My work foregrounds preservation as a process of recovery that momentarily creates time and space for impermanence to be experienced and understood. Preservation breaks the linear perception of time by inserting delays and reversals within our individual and collective histories, temporarily enabling a window to observe transformation as a perpetual cycle of multiple beginnings and endings.
In my studio, I regularly shuffle through a photo archive of memories from my analog adolescence to my digital present. Informed by a diverse range of religious, agricultural, museological, and data preservation practices, flat images serve as both source and material for the creation of precarious conditions, often contextualized within temporal installations that suspend states of transition. For example, some images are selected to be embalmed in wet clay while others are excised and inked to produce high-contrast impressions on clinical drape sheets that are draped upon hand-woven drying racks.

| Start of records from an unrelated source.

theorem State.settleJammed_sorts (v : State) (p : Printer) (e : Entry) : v.Sorts (v.settleJammed p e) := by
  have put : ∀ j x, v.Sorts (v.setJob j x) := fun j x => ⟨rfl, fun _ _ => Iff.rfl⟩
  unfold State.settleJammed
  split
  · exact .refl v
  · split
    · exact .refl v
    · dsimp only
      split
      · split
        · exact (put _ _).trans (State.moveJob_moves ..).sorts
        · exact (put _ _).trans (State.refuseJob_sorts ..)
      · exact put _ _

/-- The queue after a jam is latched, seen from the state with the jobs and queues that the jam left (R13). -/
theorem State.latchJam_holdsQueue {s w : State} {p : Printer} {jobs : Tab (Option Job) 32} {queues : Tab (List JobNumber) 12}
    (named : State.queuedAt { s with jobs := jobs, queues := queues } p) (once : (queues.at p).Nodup)
    (jobs' : w.jobs = jobs) (queues' : w.queues = queues) (tables : w.store.tables = s.store.tables)
    (state : (w.ports.at p).state = (s.ports.at p).state)
    (others : ∀ q, q ≠ p → (w.ports.at q).state = (s.ports.at q).state ∧ w.loaded q = s.loaded q) :
    State.HoldsQueue { s with jobs := jobs, queues := queues } p ((s.ports.at p).state = .active) (w.latchJam p) := by
  have port : ((w.updatePort p fun x => { x with jamLatch := true }).ports.at p).state = (s.ports.at p).state := by
    rw [State.updatePort_ports, Vector.at_put_same]
    exact state
  rw [← port]
  refine State.addHold_holdsQueue .jam named once jobs' queues' tables fun q other => ?_
  rw [State.updatePort_ports, Vector.at_put_other _ _ (Ne.symm other)]
  exact others q other

/-- A queue whose jobs stood in another, one of them with a new record. -/
theorem State.queuedAt.put {v : State} {p : Printer} (named : v.queuedAt p) {queues : Tab (List JobNumber) 12}
    (sub : ∀ i ∈ queues.at p, i ∈ v.queues.at p) (s : State) (j : JobNumber) (x : Option Job)
    (own : j ∈ queues.at p → ∃ y, x = some y ∧ y.printer = p) :
    State.queuedAt { s with jobs := v.jobs.put j x, queues := queues } p := fun i m => by
  dsimp only at m ⊢
  rw [Vector.at_put]
  by_cases same : j = i
  · rw [if_pos same]
    exact own (same ▸ m)
  · rw [if_neg same]
    exact named i (sub i m)

/-- The window cut at the entry that a jam names (R58). -/
theorem State.jamCut_effect {s : State} {p : Printer} {older younger : List Entry} {e : Entry} {t : TicketPart} {job : Job}
    (shows_ : s.Shows p older e younger t job) :
    let v := (s.withdrawClaim (.engine p)).cutWindow p older.length .jam
    v = { s with
      ports := s.ports.put p { s.ports.at p with entries := older }
      jobs := (s.returning p (e :: younger)).jobs
      queues := s.queues.put p (t.job :: (younger.filterMap Entry.job? ++ s.queues.at p))
      journal := v.journal, sessions := v.sessions } ∧
    v.journal.queue = s.journal.queue ++ s.spoils .jam p (e :: younger) ∧ .engine p ∉ v.journal.claims ∧
    ((∀ f ∈ e :: younger, ∀ k ∈ f.ticket, 1 ≤ k.places) →
      v.journal.reserved = s.journal.reserved - ((e :: younger).map Entry.places).sum) ∧
    v.jobs.at t.job = some job.returned := by
  intro v
  have drop : (s.ports.at p).entries.drop older.length = e :: younger := by rw [shows_.window, List.drop_left]
  have take : (s.ports.at p).entries.take older.length = older := by rw [shows_.window, List.take_left]
  have head : (e :: younger).filterMap Entry.job? = t.job :: younger.filterMap Entry.job? :=
    List.filterMap_cons_some (by unfold Entry.job?; rw [shows_.ticket]; rfl)
  obtain ⟨d, hands, queue, reserved, shape⟩ := (s.withdrawClaim (.engine p)).cutWindow_eq p older.length .jam
  have claims : .engine p ∉ d.journal.claims := by
    rw [hands.claims]
    simp [State.withdrawClaim]
  have window : ((s.withdrawClaim (.engine p)).ports.at p).entries.drop older.length = e :: younger := drop
  rw [window] at queue reserved shape
  have vd : v = { d with
      ports := s.ports.put p { s.ports.at p with entries := older }
      jobs := (s.returning p (e :: younger)).jobs
      queues := s.queues.put p (t.job :: (younger.filterMap Entry.job? ++ s.queues.at p)) } := by
    show (s.withdrawClaim (.engine p)).cutWindow p older.length .jam = _
    rw [shape]
    show ({ d with
      ports := s.ports.put p { s.ports.at p with entries := (s.ports.at p).entries.take older.length }
      jobs := (s.returning p (e :: younger)).jobs
      queues := s.queues.put p ((e :: younger).filterMap Entry.job? ++ s.queues.at p) } : State) = _
    rw [take, head, List.cons_append]
  clear_value v
  subst vd
  refine ⟨?_, queue, claims, reserved, ?_⟩
  · dsimp only
    rw [hands.rest]
    rfl
  · show (s.returning p (e :: younger)).jobs.at t.job = _
    rw [State.returning_jobs, if_pos (by rw [head]; exact List.mem_cons_self), shows_.record]
    rfl
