theorem State.resolveQueue_sends (s : State) (p : Printer) (concerns : Job → Bool) (refusal : Option AnswerCode) :
    s.Sends (s.resolveQueue p concerns refusal) :=
  State.Sends.foldl (fun t j => (State.considerJob_effect concerns refusal t j).1) _ s

/-! ### A port relabelled -/

/-- The port and the marks of its lasting conditions change, no state of a port does, and no job moves. -/
structure State.Relabels (p : Printer) (s t : State) : Prop where
  rest : t = { s with ports := t.ports, monitor := t.monitor, office := t.office }
  sends : s.Sends t
  ports : ∀ q, q ≠ p → t.ports.at q = s.ports.at q
  state : (t.ports.at p).state = (s.ports.at p).state
  filters : t.monitor.filters = s.monitor.filters
  lasting : ∀ q, q ≠ p → t.monitor.lasting.at q = s.monitor.lasting.at q
  marks : (t.monitor.lasting.at p).protocol = (s.monitor.lasting.at p).protocol ∧
    (t.monitor.lasting.at p).overrun = (s.monitor.lasting.at p).overrun ∧
    (t.monitor.lasting.at p).noAnswer = (s.monitor.lasting.at p).noAnswer

namespace State.Relabels

variable {p : Printer} {s t u : State}

theorem refl (p : Printer) (s : State) : State.Relabels p s s :=
  ⟨rfl, .refl s, fun _ _ => rfl, rfl, rfl, fun _ _ => rfl, rfl, rfl, rfl⟩

theorem trans (a : State.Relabels p s t) (b : State.Relabels p t u) : State.Relabels p s u where
  rest := by rw [b.rest, a.rest]
  sends := a.sends.trans b.sends
  ports q other := (b.ports q other).trans (a.ports q other)
  state := b.state.trans a.state
  filters := b.filters.trans a.filters
  lasting q other := (b.lasting q other).trans (a.lasting q other)
  marks := ⟨b.marks.1.trans a.marks.1, b.marks.2.1.trans a.marks.2.1, b.marks.2.2.trans a.marks.2.2⟩

theorem of_port {y : Port} (state : y.state = (s.ports.at p).state) :
    State.Relabels p s { s with ports := s.ports.put p y } where
  rest := rfl
  sends := .of_office rfl
  ports _ other := Vector.at_put_other _ _ (Ne.symm other)
  state := by rw [Vector.at_put_same]; exact state
  filters := rfl
  lasting _ _ := rfl
  marks := ⟨rfl, rfl, rfl⟩

end State.Relabels

/-- The test of the remaining count relabels its port's STOCK_LOW alone (R85). -/
theorem State.lowStockTest_relabels (s : State) (p : Printer) :
    State.Relabels p s (s.lowStockTest p) ∧ (s.lowStockTest p).ports = s.ports := by
  unfold State.lowStockTest
  split
  · exact ⟨.refl p s, rfl⟩
  · dsimp only
    split
    · have notes := s.raise_notes (.printer p .stockLow)
      have lasting := s.raise_lasting p .stockLow
      refine ⟨⟨notes.rest.trans (by rw [notes.ports]), s.raise_sends p _, fun q _ => by rw [notes.ports], by rw [notes.ports],
        s.raise_filters _, fun q other => ?_, ?_⟩, notes.ports⟩
      · rw [lasting, Vector.at_put_other _ _ (Ne.symm other)]
      · rw [lasting, Vector.at_put_same]
        exact ⟨rfl, rfl, rfl⟩
    · split
      · have rest := s.endCondition_rest p .stockLow
        have lasting := s.endCondition_lasting p .stockLow
        have ports : (s.endCondition (.printer p .stockLow)).ports = s.ports := by rw [rest]
        refine ⟨⟨by rw [rest], .of_office (by rw [rest]), fun q _ => by rw [ports], by rw [ports],
          s.endCondition_filters _, fun q other => ?_, ?_⟩, ports⟩
        · rw [lasting, Vector.at_put_other _ _ (Ne.symm other)]
        · rw [lasting, Vector.at_put_same]
          exact ⟨rfl, rfl, rfl⟩
      · exact ⟨.refl p s, rfl⟩

/-! ### The port under its new function -/

/-- A port whose function leaves TICKET. -/
def Port.leavesTicket (x : Port) : Port := ((x.relieved .noStock).relieved .stockUnverified).relieved .audit

/-- A port that becomes a TICKET port, with the batch loaded at it (R69). -/
def Port.joinsTicket (x : Port) (batch : Option Batch) : Port :=
  match batch with
  | none => x.under .noStock
  | some b =>
    let x := if b.state = .exhausted then x.under .noStock else x
    if b.state = .unverified then x.under .stockUnverified else x

/-- What the old function left at the port goes. -/
def Port.unfitted (x : Port) (old new : PortFunction) : Port :=
  if old = new then x
  else match old with
    | .ticket => x.leavesTicket
    | .audit => { x with audit := [] }
    | .report => { x with slips := [] }
    | .off => x

def Port.refitted (x : Port) (old new : PortFunction) (batch : Option Batch) : Port :=
  if old ≠ .ticket ∧ new = .ticket then (x.unfitted old new).joinsTicket batch else x.unfitted old new

/-- Neither ACTIVE nor HELD: hold reasons change no state. -/
def Port.idle (x : Port) : Prop := x.state ≠ .active ∧ x.state ≠ .held

theorem Port.idle.under {x : Port} (h : x.idle) (r : HoldReason) : x.under r = { x with hold := (x.under r).hold } := by
  unfold Port.under
  rw [if_neg h.1]

theorem Port.idle.relieved {x : Port} (h : x.idle) (r : HoldReason) :
    x.relieved r = { x with hold := (x.relieved r).hold } := by
  unfold Port.relieved
  dsimp only
  rw [if_neg fun g => h.2 g.1]

theorem Port.idle.of_state {x y : Port} (h : x.idle) (state : y.state = x.state) : y.idle := by
  unfold Port.idle
  rw [state]
  exact h

theorem Port.idle.leavesTicket {x : Port} (h : x.idle) : x.leavesTicket = { x with hold := x.leavesTicket.hold } := by
  unfold Port.leavesTicket
  have first := h.relieved .noStock
  have idle₁ : (x.relieved .noStock).idle := h.of_state (by rw [first])
  have second := idle₁.relieved .stockUnverified
  have idle₂ : ((x.relieved .noStock).relieved .stockUnverified).idle := idle₁.of_state (by rw [second])
  have third := idle₂.relieved .audit
  rw [third, second, first]

theorem Port.leavesTicket_holds (x : Port) (r : HoldReason) : x.leavesTicket.holds r =
    if r = .noStock ∨ r = .stockUnverified ∨ r = .audit then false else x.holds r := by
  unfold Port.leavesTicket
  rw [Port.relieved_holds, Port.relieved_holds, Port.relieved_holds]
  cases r <;> rfl

theorem Port.idle.joinsTicket {x : Port} (h : x.idle) (batch : Option Batch) :
    x.joinsTicket batch = { x with hold := (x.joinsTicket batch).hold } := by
  unfold Port.joinsTicket
  split
  · exact h.under _
  · rename_i b
    dsimp only
    have first : (if b.state = .exhausted then x.under .noStock else x) =
        { x with hold := (if b.state = .exhausted then x.under .noStock else x).hold } := by
      split
      · exact h.under _
      · rfl
    generalize (if b.state = .exhausted then x.under .noStock else x) = y at *
    split
    · rw [(h.of_state (by rw [first]) : y.idle).under .stockUnverified, first]
    · exact first

theorem Port.joinsTicket_other (x : Port) (batch : Option Batch) {r : HoldReason} (first : r ≠ .noStock)
    (second : r ≠ .stockUnverified) : (x.joinsTicket batch).holds r = x.holds r := by
  have under : ∀ (y : Port) (q : HoldReason), r ≠ q → (y.under q).holds r = y.holds r := fun y q other => by
    rw [Port.under_holds, if_neg (Ne.symm other)]
  unfold Port.joinsTicket
  split
  · exact under x _ first
  · dsimp only
    split
    · split
      · rw [under _ _ second, under _ _ first]
      · rw [under _ _ second]
    · split
      · rw [under _ _ first]
      · rfl

theorem Port.joinsTicket_stock (x : Port) (batch : Option Batch) :
    (batch = none → (x.joinsTicket batch).holds .noStock = true) ∧
      ∀ b, batch = some b → (b.state = .exhausted → (x.joinsTicket batch).holds .noStock = true) ∧
        (b.state = .unverified → (x.joinsTicket batch).holds .stockUnverified = true) := by
  refine ⟨?_, ?_⟩
  · rintro rfl
    exact (x.under_holds .noStock .noStock).trans (if_pos rfl)
  · rintro b rfl
    refine ⟨fun exhausted => ?_, fun unverified => ?_⟩ <;> unfold Port.joinsTicket <;> dsimp only
    · rw [if_pos exhausted, if_neg (by rw [exhausted]; decide), Port.under_holds, if_pos rfl]
    · rw [if_pos unverified, Port.under_holds, if_pos rfl]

Through the performance of preservation, my images, objects, and installations offer a way of seeing and living with transformation while training the senses to recognize the folly of permanence.
Takming Chuang is a multidisciplinary artist who explores the interplay between preservation and impermanence. His prints, photographs, sculptures, and installations have been featured in exhibitions at SculptureCenter NY, White Columns NY, Hessel Museum of Art NY, Camden Arts Centre UK, Headlands Center for the Arts CA, the Berkeley Art Museum CA, among others. He received an MFA from UC Berkeley (2017) and a BA in Economics (2000) from SUNY Binghamton. Born in New York City (1978), Chuang lives in San Francisco and works in Oakland.